Rock and Roll part 2

At the time I bought the book I posted last week I also bought this book.  Diane and I would drive around Mass. on Saturdays and just stop in small towns and look around, then drive on to the next town. It was a fun way to spend a day.  At a store that sold odd lots of things they had a pile of books, and I bought these two because I like the genre of music.  But also because they were sewn bindings so I could do something with them.

This one is called The Book of Rock and was published by Rolling Stone magazine.  It's pretty small, 3.25 inches tall and 2.75 inches wide.

I thought it would be fun to make a decorative box for it, and decided on an amplifier.  I wavered between spending a lot of time making an accurate model of one using Sculpey or something like that but that didn't really interest me.  Lugging amps around was never the most fun part of playing music, so maybe I had issues.  So I made this, which I liked because I thought the cartoonish nature of it suited the content more.

The box is leather with silk over where the speakers would be and painted super glued down where the controls are.

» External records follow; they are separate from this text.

-- ==== Sys2Proof/Machine/Cvt.lean ====
section
/-! DEFINITION. Conversions (spec/04 R117-R128). -/

namespace Sys2Proof.Machine

/-- Element i of a word in a format: the field's start and width; E3M2 and E2M3 take six bits of their byte (spec/01 R11). -/
def elemBits (f : Fmt) (i : Nat) : Nat × Nat :=
  (f.bits * i, if f = .e3m2 ∨ f = .e2m3 then 6 else f.bits)

def getElem (f : Fmt) (w : Word) (i : Nat) : Nat :=
  let (p, n) := elemBits f i
  w.toNat / 2 ^ p % 2 ^ n

/-- The word with element i replaced by a code; the element's unused top bits are written zero. -/
def setElem (f : Fmt) (w : Word) (i : Nat) (code : Nat) : Word :=
  let p := f.bits * i
  let k : Word := BitVec.ofNat 32 ((2 ^ f.bits - 1) * 2 ^ p)
  (w &&& ~~~k) ||| (BitVec.ofNat 32 (code % 2 ^ f.bits * 2 ^ p))

/-- A code of a reserved format never reaches a meaning: the issue checks have trapped (spec/01 R10). -/
def fmtOr (c : BitVec 5) : Fmt := (Fmt.ofCode c).getD .fp32

/-- CVTF of one lane (spec/04 R118). -/
def cvtfLane (m : CvtMods) (x : ElemSel) (i : LaneIn) : LaneOut :=
  let sf := fmtOr x.sfmt
  let df := fmtOr x.dfmt
  let v := m.env i.fpcr
  let r := df.convert v (sf.value v (getElem sf i.a x.sidx.toNat))
  { LaneOut.w32 (setElem df i.c x.didx.toNat r.1) with flags := r.2 }

/-- CVTF.SR of one lane: a finite element advances the PRNG once and rounds by it (spec/01 R26). -/
def cvtfSrLane (sat : Bool) (x : ElemSel) (i : LaneIn) : LaneOut :=
  let sf := fmtOr x.sfmt
  let df := fmtOr x.dfmt
  let v : FEnv := { CvtMods.env { sat := sat, rm := 1 } i.fpcr with rm := .rne }
  match sf.value v (getElem sf i.a x.sidx.toNat) with
  | .fin n m e =>
    let st := xorshiftStep i.prng
    let rnd := st.toNat / 65536
    let r := match df.ffmt? with
      | some g => g.srRound sat (v.fz g) rnd n m e
      | none => srE8M0 rnd m e
    { LaneOut.w32 (setElem df i.c x.didx.toNat r.1) with flags := r.2, prng := some st }
  | y =>
    let r := df.convert v y
    { LaneOut.w32 (setElem df i.c x.didx.toNat r.1) with flags := r.2 }

/-- The floating-point operand format of CVTFI and CVTIF: FP32, or FP16 or BF16 in the low half (spec/04 R119). -/
def cvt2Fmt (c : BitVec 2) : Fmt := if c = 1 then .fp16 else if c = 2 then .bf16 else .fp32

def cvtfi (rm : CvtMods) (src : BitVec 2) (u : Bool) (fpcr a : Word) : Nat × Flg :=
  let sf := cvt2Fmt src
  (if u then Fmt.uint32 else .int32).convert (rm.env fpcr) (sf.value (rm.env fpcr) (getElem sf a 0))

def cvtif (m : CvtMods) (dst : BitVec 2) (u : Bool) (fpcr a : Word) : Nat × Flg :=
  (cvt2Fmt dst).convert (m.env fpcr) ((if u then Fmt.uint32 else .int32).value (m.env fpcr) a.toNat)

/-- CVTII: element 0 of A, wrapped or clamped to the destination, extended by its signedness (spec/04 R120). -/
def cvtii (sat : Bool) (src dst : BitVec 3) (a : Word) : Word :=
  let sf := fmtOr (src.setWidth 5)
  let df := fmtOr (dst.setWidth 5)
  let x : Int := match sf.value ⟨.rne, false, false, false⟩ (getElem sf a 0) with
    | .fin n m _ => if n then -(m : Int) else m
    | _ => 0
  match df.intRange? with
  | none => 0
  | some (lo, hi) =>
    let y := if sat then (if x < lo then lo else if hi < x then hi else x)
      else
        let z := x % (2 ^ df.bits : Nat)
        if hi < z then z - (2 ^ df.bits : Nat) else z
    BitVec.ofInt 32 y

/-- Two FP32 words packed to two codes of a format (spec/04 R121). -/
def pack2 (f : Fmt) (m : CvtMods) (fpcr a b : Word) : Nat × Nat × Flg :=
  let v := m.env fpcr
  let x := f.convert v (Fmt.fp32.value v a.toNat)
  let y := f.convert v (Fmt.fp32.value v b.toNat)
  (x.1, y.1, x.2 ||| y.2)

/-- floor(log2) limits of a block's scale (spec/04 R122). -/
def pmxEmax : Fmt → Int
  | .e2m1 => 2
  | .e3m2 => 4
  | .e2m3 => 2
  | .e4m3 => 8
  | .e5m2 => 15
  | _ => 6

/-- One PACKMX block: its active lanes as (lane, launched, A, C) give each lane's result (spec/04 R122, R123). -/
def packmxBlock (m : CvtMods) (df : Fmt) (fpcr : Word) (ls : List LaneIn) : List (Nat × LaneOut) :=
  let v := m.env fpcr
  let con := ls.filter (·.launched)
  match con with
  | [] => []
  | c0 :: _ =>
    let val (i : LaneIn) := Fmt.fp32.value v i.a.toNat
    let bad := con.any (fun i => (val i).isNan || (val i).isInf)
    -- the largest magnitude as floor(log2), none when every contributor is zero
    let top : Option Int := con.foldl (fun t i => match val i with
      | .fin _ n e => if n = 0 then t else
          let l : Int := (ilog2 n : Nat) + e
          match t with | none => some l | some k => some (max k l)
      | _ => t) none
    let off : Int := c0.c.toInt
    let scode : Nat := if bad then 255 else match top with
      | none => 0
      | some l =>
        let e := l - pmxEmax df + off
        ((if e < -127 then -127 else if 127 < e then 127 else e) + 127).toNat
    ls.map (fun i =>
      let r : Nat × Flg :=
        if scode = 255 then (0, Flg.ioc)
        else if scode = 0 then
          match val i, df.ffmt? with
          | .fin n _ _, some g => (g.signed n 0, 0)
          | .inf n, some g => (g.signed n 0, 0)
          | .nan _, some g => (g.signed (i.a.msb) 0, 0)
          | _, none => (0, 0)
        else match val i with
          | .fin n k e => df.convert v (.fin n k (e - ((scode : Nat) - 127)))
          | x => df.convert v x
      (i.lane, { LaneOut.w32 (BitVec.ofNat 32 (scode * 256 + r.1 % 256)) with flags := r.2 }))

/-- Widen one scaled element: exact product, one rounding (spec/01 R19, R20, R30; spec/04 R124). -/
def widenScaled (v : FEnv) (df : FFmt) (x : FV) (scale : Nat) : Nat × Flg := df.write v (x.scaleBy scale)

/-- A narrow element's exact value, never flushed. -/
def narrowValue (f : Fmt) (code : Nat) : FV := f.value ⟨.rne, false, false, false⟩ code

/-- The byte of five elements' signs (spec/04 R125). -/
def packt5 (a b : Word) : Word :=
  let dig (w : Word) (i : Nat) : Nat := let x := (byteOf w i).toInt; if x = 0 then 0 else if 0 < x then 1 else 2
  BitVec.ofNat 32 (dig a 0 + 3 * dig a 1 + 9 * dig a 2 + 27 * dig a 3 + 81 * dig b 0)

def unpkt5 (k : Nat) (a : Word) : LaneOut :=
  match t5Digits (byteOf a k).toNat with
  | none => { LaneOut.w32 0 with flags := Flg.fmt, badT5 := true }
  | some ds => .w32 (BitVec.ofNat 32 (ds.foldr (fun d r => r * 16 + (d % 16).toNat) 0))

section
variable (h : Hdr)

def execCvtf (m : CvtMods) (d a c : Opd) (x : ElemSel) : State → Out :=
  alu h 4 { dst := d, dk := .w32, srcs := [(.opd a, .raw), (.opd (.k 0), .raw), (.opd c, .raw)], fmts := [x.sfmt, x.dfmt] }
    (cvtfLane m x)
def execCvtfSr (sat : Bool) (d a c : Opd) (x : ElemSel) : State → Out :=
  alu h 4 { dst := d, dk := .w32, srcs := [(.opd a, .raw), (.opd (.k 0), .raw), (.opd c, .raw)], fmts := [x.sfmt, x.dfmt] }
    (cvtfSrLane sat x)
def execCvtfi (u : Bool) (src : BitVec 2) (m : CvtMods) (o : DA) : State → Out :=
  alu h 4 (o.form .raw) (fun i =>
    let r := cvtfi m src u i.fpcr i.a
    { LaneOut.w32 (BitVec.ofNat 32 r.1) with flags := r.2 })
def execCvtif (u : Bool) (dst : BitVec 2) (m : CvtMods) (o : DA) : State → Out :=
  alu h 4 { o.form .i32 with fp := true } (fun i =>
    let r := cvtif m dst u i.fpcr i.a
    { LaneOut.w32 (BitVec.ofNat 32 r.1) with flags := r.2 })
def execCvtii (sat : Bool) (src dst : BitVec 3) (o : DA) : State → Out :=
  alu h 4 { o.form .i32 with fp := true } (fun i => .w32 (cvtii sat src dst i.a))
def execPackh (m : CvtMods) (o : DAB) : State → Out :=
  alu h 4 (o.form .f32) (fun i =>
    let r := pack2 .fp16 m i.fpcr i.a i.b
    { LaneOut.w32 (BitVec.ofNat 32 (r.1 + 65536 * r.2.1)) with flags := r.2.2 })
def execPackb (m : CvtMods) (o : DAB) : State → Out :=
  alu h 4 (o.form .f32) (fun i =>
    let r := pack2 .bf16 m i.fpcr i.a i.b
    { LaneOut.w32 (BitVec.ofNat 32 (r.1 + 65536 * r.2.1)) with flags := r.2.2 })
/-- PACKF8 keeps the other two bytes of D, which it reads at issue (spec/04 R121). -/
def execPackf8 (e5 hi : Bool) (m : CvtMods) (o : DAB) : State → Out :=
  alu h 4 { dst := o.d, dk := .w32, srcs := [(.opd o.a, .f32), (o.b, .f32), (.opd o.d, .raw)] } (fun i =>
    let r := pack2 (if e5 then .e5m2 else .e4m3) m i.fpcr i.a i.b
    let p := if hi then 65536 else 1
    let keep : Word := if hi then 0x0000FFFF else 0xFFFF0000
    { LaneOut.w32 ((i.c &&& keep) ||| BitVec.ofNat 32 ((r.1 + 256 * r.2.1) * p)) with flags := r.2.2 })
/-- The blocks of 16, 32 or 64 lanes of the issuing half (spec/04 R122). -/
def execPackmx (blk : BitVec 2) (dfmt : BitVec 5) (m : CvtMods) (d a c : Opd) : State → Out :=
  aluAll h 4 { dst := d, dk := .w32, srcs := [(.opd a, .f32), (.opd (.k 0), .raw), (.opd c, .i32)], fmts := [dfmt],
               minWidth := 8 * 2 ^ blk.toNat }
    (fun fpcr ls =>
      let n := 8 * 2 ^ blk.toNat
      (List.range (64 / n)).flatMap (fun j => packmxBlock m (fmtOr dfmt) fpcr (ls.filter (fun i => i.lane / n = j))))
/-- D's other half is written zero (spec/04 R124). -/
def execUnpkmx (scb : BitVec 2) (m : CvtMods) (d a c : Opd) (x : ElemSel) : State → Out :=
  alu h 4 { dst := d, dk := .w32, srcs := [(.opd a, .raw), (.opd (.k 0), .raw), (.opd c, .raw)], fmts := [x.sfmt, x.dfmt] }
    (fun i =>
      let sf := fmtOr x.sfmt
      let df := (fmtOr x.dfmt).ffmt?.getD .fp32
      let r := widenScaled (m.env i.fpcr) df (narrowValue sf (getElem sf i.a x.sidx.toNat)) (byteOf i.c scb.toNat).toNat
      { LaneOut.w32 (BitVec.ofNat 32 (if x.didx = 1 ∧ df ≠ .fp32 then r.1 * 65536 else r.1)) with flags := r.2 })
def execPackt5 (o : DAB) : State → Out := alu h 4 { o.form .i32 with fp := true } (fun i => .w32 (packt5 i.a i.b))
def execUnpkt5 (k : BitVec 2) (o : DA) : State → Out := alu h 4 (o.form .raw) (fun i => unpkt5 k.toNat i.a)
/-- The codebook entry is read at issue; during a CBLD of the slot each lane sees the old or the new entry (spec/04 R127). -/
def execCbdec (slot : BitVec 2) (half : Bool) (pair : BitVec 2) (fp16 : Bool) (m : CvtMods) (d a c : Opd) (s : State) : Out :=
  alu h 4 { dst := d, dk := .w32, srcs := [(.opd a, .raw), (.opd (.k 0), .raw), (.opd c, .raw)] } (fun i =>
    let x := i.a.toNat / (if half then 65536 else 1) % 65536
    let ent := s.codebookEntry slot.toNat i.lane (x % 256)
    let df : FFmt := if fp16 then .fp16 else .bf16
    let one (k : Nat) := widenScaled (m.env i.fpcr) df (cb16Element x ent k) (i.c.toNat % 256)
    let r := one (2 * pair.toNat)
    let q := one (2 * pair.toNat + 1)
    { LaneOut.w32 (BitVec.ofNat 32 (r.1 + 65536 * q.1)) with flags := r.2 ||| q.2 }) s
/-- CPACK copies bits (spec/04 R128). -/
def execCpack (o : DAB) : State → Out :=
  alu h 4 (o.form .cpackB) (fun i => .w32 ((i.a &&& 0xFFFF) ||| (i.b <<< 16)))
def execCpackU (hi : Bool) (o : DA) : State → Out :=
  alu h 4 (o.form .raw) (fun i => .w32 (if hi then i.a >>> 16 else i.a &&& 0xFFFF))
end

end Sys2Proof.Machine
end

The front cover is the same scans of ticket stubs I used in the other book.  Concerts mostly seemed to me to be about the joy of music, the fun of enjoying something with a crowd, and spontaneity of the show and feeling like you learned something about the artist just by watching them perform.  So, thus the stubs to commemorate the best thing about rock music.



The back is money, which is what everything ends up being about in the end.  By the way, the name on the amplifier is sort of the Swedish word for money.  The endbands were money as well.


Here's the whole thing:


I did it as an onset board binding, where the leather was on the book before the covers were attached.  It allows for a very clean edge where the cover meets the leather.

It was an interesting project, because it's outside what I normal do but it's something I wanted to try and I'm happy with how it came out.